ASSIGNMENT
Repeat exactly the lines of the entries below from the one with "namespace Sys2Proof.Machine" through the one with "floats (R177). -/", both ends included, and nothing else.

PROVIDED INFORMATION
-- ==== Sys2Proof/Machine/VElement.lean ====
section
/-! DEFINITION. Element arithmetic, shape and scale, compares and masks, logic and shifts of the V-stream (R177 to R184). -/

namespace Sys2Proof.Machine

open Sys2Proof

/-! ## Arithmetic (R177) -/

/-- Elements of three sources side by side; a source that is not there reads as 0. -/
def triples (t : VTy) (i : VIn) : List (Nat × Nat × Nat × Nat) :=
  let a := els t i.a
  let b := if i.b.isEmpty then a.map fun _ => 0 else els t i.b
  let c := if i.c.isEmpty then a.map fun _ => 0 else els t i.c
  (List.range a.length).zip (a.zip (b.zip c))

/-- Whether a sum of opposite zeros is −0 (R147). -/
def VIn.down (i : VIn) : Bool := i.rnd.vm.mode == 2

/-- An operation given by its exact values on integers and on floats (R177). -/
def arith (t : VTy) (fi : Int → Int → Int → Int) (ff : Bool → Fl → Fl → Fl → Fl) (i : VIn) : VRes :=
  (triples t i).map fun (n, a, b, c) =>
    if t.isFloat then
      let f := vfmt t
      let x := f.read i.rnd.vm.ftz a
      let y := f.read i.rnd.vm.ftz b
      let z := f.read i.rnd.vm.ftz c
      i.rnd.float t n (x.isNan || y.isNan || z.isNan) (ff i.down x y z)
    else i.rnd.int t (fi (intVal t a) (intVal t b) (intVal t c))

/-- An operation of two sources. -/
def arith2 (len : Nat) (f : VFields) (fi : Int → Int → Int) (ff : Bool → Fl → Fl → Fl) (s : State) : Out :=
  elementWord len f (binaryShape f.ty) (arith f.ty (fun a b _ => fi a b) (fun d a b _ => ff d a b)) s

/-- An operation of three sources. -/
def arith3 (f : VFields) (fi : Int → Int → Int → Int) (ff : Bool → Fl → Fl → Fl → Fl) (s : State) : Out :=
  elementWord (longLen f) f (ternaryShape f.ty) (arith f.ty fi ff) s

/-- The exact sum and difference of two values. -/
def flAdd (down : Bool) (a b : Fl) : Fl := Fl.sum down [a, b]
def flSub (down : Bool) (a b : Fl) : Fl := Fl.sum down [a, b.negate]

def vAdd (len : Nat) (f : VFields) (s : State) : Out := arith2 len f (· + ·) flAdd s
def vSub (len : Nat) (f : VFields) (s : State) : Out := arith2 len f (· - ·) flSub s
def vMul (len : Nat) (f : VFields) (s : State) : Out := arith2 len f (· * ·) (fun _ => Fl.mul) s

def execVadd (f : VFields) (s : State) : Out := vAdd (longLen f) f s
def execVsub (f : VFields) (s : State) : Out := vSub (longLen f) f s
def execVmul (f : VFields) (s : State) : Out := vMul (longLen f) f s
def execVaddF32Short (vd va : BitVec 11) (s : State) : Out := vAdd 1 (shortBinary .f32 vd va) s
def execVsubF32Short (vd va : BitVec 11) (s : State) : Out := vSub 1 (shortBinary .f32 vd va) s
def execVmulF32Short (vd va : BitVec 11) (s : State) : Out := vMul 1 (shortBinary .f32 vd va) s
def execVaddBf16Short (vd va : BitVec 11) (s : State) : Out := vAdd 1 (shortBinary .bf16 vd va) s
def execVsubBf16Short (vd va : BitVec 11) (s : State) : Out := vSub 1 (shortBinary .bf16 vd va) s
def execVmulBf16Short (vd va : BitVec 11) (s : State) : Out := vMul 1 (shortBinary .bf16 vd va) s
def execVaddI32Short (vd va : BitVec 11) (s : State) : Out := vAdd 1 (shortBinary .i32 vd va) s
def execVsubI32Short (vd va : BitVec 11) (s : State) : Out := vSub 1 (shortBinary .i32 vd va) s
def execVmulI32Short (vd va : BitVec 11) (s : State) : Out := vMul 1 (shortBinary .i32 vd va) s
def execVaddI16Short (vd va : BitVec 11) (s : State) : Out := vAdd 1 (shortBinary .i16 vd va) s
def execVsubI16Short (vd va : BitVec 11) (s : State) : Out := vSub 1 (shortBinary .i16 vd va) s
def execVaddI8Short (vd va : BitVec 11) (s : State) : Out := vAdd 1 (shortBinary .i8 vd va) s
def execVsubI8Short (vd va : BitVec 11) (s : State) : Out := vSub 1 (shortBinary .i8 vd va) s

ANSWER TO THE EXERCISE
namespace Sys2Proof.Machine

open Sys2Proof

/-! ## Arithmetic (R177) -/

/-- Elements of three sources side by side; a source that is not there reads as 0. -/
def triples (t : VTy) (i : VIn) : List (Nat × Nat × Nat × Nat) :=
  let a := els t i.a
  let b := if i.b.isEmpty then a.map fun _ => 0 else els t i.b
  let c := if i.c.isEmpty then a.map fun _ => 0 else els t i.c
  (List.range a.length).zip (a.zip (b.zip c))

/-- Whether a sum of opposite zeros is −0 (R147). -/
def VIn.down (i : VIn) : Bool := i.rnd.vm.mode == 2

/-- An operation given by its exact values on integers and on floats (R177). -/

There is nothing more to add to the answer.